Information shown:
-- ==== Sys2Proof/Proofs/InputSupply.lean ====
section
/-! PROOF. Proofs/InputSupply.lean: a job takes its input, and XREF and VPIX supply it or fail (R60, R84, R89, R90, R286, R287, R307). -/
namespace Sys2Proof.Machine
open Sys2Proof

section
variable {s t : State} {n : Nat} {w : Watch} {j : Job}

/-! ### INPUT_ACQUIRE -/

/-- A job that waits first in the queue for its input, outside Neap and thermal shutdown, may take it (R60). -/
theorem inputAcquire_eq (hw : s.watch? n = some w) (hj : w.job = some j) (hr : w.state = .running) (ha : j.acquired = false)
    (hs : j.inSpring = false) (hf : s.firstFor w = true) (hst : s.stopping = none) (hp : s.tide.power ≠ .neap)
    (ht : s.tide.thermalShutdown = false) : inputAcquire n s =
      if w.entry.inputKind = 1 && s.pix.cap.isNone then acquirePixels w s
      else if w.entry.inputKind = 2 && s.adc.cap.isNone && s.adc.cal.isNone && !decide (ResetUnit.adc ∈ s.sys.resetting) then
        acquireAdc w s
      else s := by
  have hwant : w.wantsInput w.entry.inputKind = true := by simp [Watch.wantsInput, hr, hj, ha, hs]
  have hstop : s.stopsJob n = false := by simp [State.stopsJob, hst]
  have hp : decide (s.tide.power ≠ .neap) = true := decide_eq_true hp
  simp only [inputAcquire, hw, hwant, hf, hstop, hp, ht]
  rfl

theorem needXref_eq (s : State) : needXref s =
    { s with tide := { s.tide with xrefOn := true, xrefReady := s.tide.xrefOn && s.tide.xrefReady } } := by
  unfold needXref
  split
  · next h =>
    simp only [h, Bool.true_and]
    rw [← h]
  · next h => simp only [h, Bool.false_and]

/-- A job that changes neither its watch's entry nor its state moves PIX_EN not at all. -/
theorem pixEnable_modJob (s : State) (n : Nat) (f : Job → Job) : (s.modJob n f).pixEnable = s.pixEnable := by
  have h : (s.modJob n f).watches.any (fun w => w.entry.trigKind == 5 && decide (w.state = .armed)) =
      s.watches.any (fun w => w.entry.trigKind == 5 && decide (w.state = .armed)) := by
    rw [watches_modJob, List.any_map]
    congr 1
    funext w
    dsimp only [Function.comp]
    split <;> rfl
  simp only [State.pixEnable, State.sentinelOn, h]
  rfl

theorem pixEnable_of_pixEn (ht : s.tide.thermalShutdown = false) (h : s.tide.pixEn = true) : s.pixEnable = true := by
  simp [State.pixEnable, ht, h]

theorem keepVpix_of_pixEnable (before : State) (h : s.pixEnable = true) : keepVpix before s =
    { s with tide := { s.tide with vpixReady := before.pixEnable && s.tide.vpixReady } } := by
  rw [keepVpix, h]
  cases before.pixEnable <;> rfl

theorem acquirePixels_eq (ht : s.tide.thermalShutdown = false) (w : Watch) : acquirePixels w s =
    { s.modJob w.entry.num (fun j => { j with acquired := true, unitNum := w.unitCounter }) with
      pix := { s.pix with cap := some { watch := w.entry.num } },
      tide := { s.tide with pixEn := true, vpixReady := s.pixEnable && s.tide.vpixReady, xrefOn := true,
                            xrefReady := s.tide.xrefOn && s.tide.xrefReady } } := by
  rw [acquirePixels, needXref_eq, keepVpix_of_pixEnable, pixEnable_modJob]
  · rfl
  · exact pixEnable_of_pixEn ht rfl

theorem onlyWatch_acquired (hw : s.watch? n = some w) (hj : w.job = some j) :
    onlyWatch s (s.modJob n fun j => { j with acquired := true, unitNum := w.unitCounter }) n
      fun w => { w with job := some { j with acquired := true, unitNum := w.unitCounter } } := by
  refine onlyWatch_of_ne hw ?_ fun m hm => watch?_modWatch_ne hm
  exact (watch?_modWatch_same hw).trans (by rw [hj]; rfl)

/-- A spectral job takes the Aux ADC with block numbers, IEPE lines and chains of its sequencer program (R307, R308). -/
theorem acquireAdc_spec (hn : w.entry.num = n) (hw : s.watch? n = some w) : ∃ a,
    (acquireAdc w s).adc.cap = some a ∧ a.watch = n ∧ a.blockBase = w.unitCounter ∧
    a.iepeTick = s.sys.tick ∧ a.bgDone = false ∧ a.running = false ∧ a.chains.length = (s.adcSeq w).chains.length ∧
    (acquireAdc w s).adc.iepeJob = BitVec.ofNat 4 (s.adcSeq w).iepe ∧ (acquireAdc w s).tide.xrefOn = true ∧
    (acquireAdc w s).pix = s.pix ∧ (∀ m, m ≠ n → (acquireAdc w s).watch? m = s.watch? m) ∧
    ∃ w', (acquireAdc w s).watch? n = some w' ∧ w'.unitCounter = (w.unitCounter + w.entry.inputUnits) % 2 ^ 32 := by
  subst hn
  rw [acquireAdc, needXref_eq]
  refine ⟨_, rfl, rfl, rfl, rfl, rfl, rfl, ?_, rfl, rfl, rfl, fun m hm => ?_, ?_⟩
  · simp
  · exact (watch?_modWatch_ne hm).trans (watch?_modWatch_ne hm)
  · exact ⟨_, watch?_modWatch_same (watch?_modWatch_same hw), rfl⟩

/-! ### XREF and VPIX -/

theorem startPorts_of_single (h : s.single) : startPorts s = s := by
  have hu : s.usedPorts = [] := by simp [State.usedPorts, show s.cw.cfg.role = 0 from h]
  simp [startPorts, hu]

/-- A stop of the job that holds the array frees it, and nothing but the supply's known state changes in the Tide (R287). -/
theorem pixelJob_fatal {c : Capture} (hc : s.pix.cap = some c) (hw : s.watch? c.watch = some w) (hj : w.job = some j)
    (hs : j.inSpring = false) (code : Nat) : ∃ t, watchFatal c.watch code 0 none s = t ∧
      watchFaulted s t c.watch code ∧ t.pix.cap = none ∧ t.tide.pixEn = false ∧ t.tide.xrefOn = s.tide.xrefOn ∧
      (s.adc.cap = none → t.adc.cap = none) ∧ ∀ b, t.berth b ≠ .filling ∧ (s.berth b ≠ .filling → t.berth b = s.berth b) := by
  obtain ⟨u, x, hxw, rfl, hu, he⟩ := watchFatal_eq hw hj hs code 0 none
  have hf : watchFaulted s (u.jobClosed x) c.watch x.code := hxw ▸ watchFaulted_jobClosed (hxw ▸ hu)
  obtain ⟨hpe, hpix⟩ := dropInputs_pix (s := u) (hu.pix ▸ hc)
  have hp : (u.jobClosed x).pix = (dropInputs c.watch u).pix := hxw ▸ rfl
  have ht : (u.jobClosed x).tide = (dropInputs c.watch u).tide := hxw ▸ rfl
  have ha : (u.jobClosed x).adc = (dropInputs c.watch u).adc := hxw ▸ rfl
  refine ⟨_, he, hf, by rw [hp, hpix], ht ▸ hpe, ?_, fun h => ?_, fun b => ?_⟩
  · rw [ht, dropInputs_frame, hu.tide]
  · rw [ha]
    exact dropInputs_adc_cap (hu.adc ▸ h) _
  · refine berth_of_no_filling ?_
    rw [hp, hpix, hu.pix]

theorem xrefTimeout_eq {c : Capture} (hc : s.pix.cap = some c) (hon : s.tide.xrefOn = true) (hr : s.tide.xrefReady = false) :
    xrefTimeout s =
      let t := watchFatal c.watch 0x2C 0 none { s with tide := { s.tide with xrefOn := false } }
      match t.adc.cap with
      | some a => watchFatal a.watch 0x2C 0 none t
      | none => t := by
  simp only [xrefTimeout, hon, hr, hc] <;> rfl

end

/-- Settles O37: an input is taken as its equations say, and a failing supply closes the job that holds the array. -/
theorem inputsAreAcquiredAndSupplied : Obligations.InputsAreAcquiredAndSupplied := by
  refine ⟨fun s n w j hl _ hw hj hr ha hs hf hst hp ht => ?_, fun s hl hon h1 => ?_, fun s hl he => ?_,
    fun s c w j hl _ hc hw hj hs => ⟨fun hon hr ha => ?_, fun hpe hv => ?_, fun hrd => ?_, fun hrd => ?_⟩⟩
  · have he := inputAcquire_eq hw hj hr ha hs hf hst hp ht
    have hn := num_of_watch? hw
    have hx : exec (.inputAcquire n) s = .next (inputAcquire n s) := next_inService hl _
    refine ⟨fun hk hc => ⟨_, hx, ?_⟩, fun hk hc hcal hres => ?_⟩
    · rw [he, hk, hc, acquirePixels_eq ht, hn]
      exact ⟨rfl, onlyWatch_acquired hw hj⟩
    · have he : inputAcquire n s = acquireAdc w s := by
        rw [he]
        simp [hk, hc, hcal, hres]
      exact ⟨_, (acquireAdc_spec hn hw).choose, hx.trans (congrArg _ he), (acquireAdc_spec hn hw).choose_spec⟩
  · refine (next_inService hl xrefReady).trans (congrArg _ ?_)
    rw [xrefReady, if_pos hon, startPorts_of_single (by exact h1)]
  · exact (next_inService hl vpixReadyEvent).trans (congrArg _ (if_pos he))
  · obtain ⟨t, ht, hf, hcap, hpe, hx, hadc, -⟩ := pixelJob_fatal (s := { s with tide := { s.tide with xrefOn := false } })
      hc hw hj hs 0x2C
    refine ⟨t, (next_inService hl xrefTimeout).trans (congrArg _ ?_), hf, hcap, hpe, hx⟩
    rw [xrefTimeout_eq hc hon hr, ht]
    dsimp only
    rw [hadc ha]
  · obtain ⟨t, ht, hf, hcap, hpe', -⟩ := pixelJob_fatal hc hw hj hs 0x2D
    refine ⟨t, (next_inService hl vpixWaitTimeout).trans (congrArg _ ?_), hf, hcap, hpe'⟩
    simp [vpixWaitTimeout, pixelSupply, hpe, hv, hc, ht]
  · obtain ⟨t, ht, hf, hcap, -, -, -, hb⟩ := pixelJob_fatal hc hw hj hs 0x2D
    refine ⟨t, (next_inService hl vpixLow).trans (congrArg _ ?_), hf, hcap, fun b => (hb b).1, fun b => (hb b).2⟩
    simp [vpixLow, pixelSupply, hc, Option.isSome_iff_ne_none.mpr hrd, ht]
  · refine (next_inService hl vpixLow).trans (congrArg _ ?_)
    simp [vpixLow, hc, hrd]

end Sys2Proof.Machine
end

Goal of the exercise: What are the lines, exactly as written above, from the line with "(watch?_modWatch_same hw), rfl⟩" to the line with "some c) (hw", both included? Output only those.

Result for this exercise:
  · exact ⟨_, watch?_modWatch_same (watch?_modWatch_same hw), rfl⟩

/-! ### XREF and VPIX -/

theorem startPorts_of_single (h : s.single) : startPorts s = s := by
  have hu : s.usedPorts = [] := by simp [State.usedPorts, show s.cw.cfg.role = 0 from h]
  simp [startPorts, hu]

/-- A stop of the job that holds the array frees it, and nothing but the supply's known state changes in the Tide (R287). -/
theorem pixelJob_fatal {c : Capture} (hc : s.pix.cap = some c) (hw : s.watch? c.watch = some w) (hj : w.job = some j)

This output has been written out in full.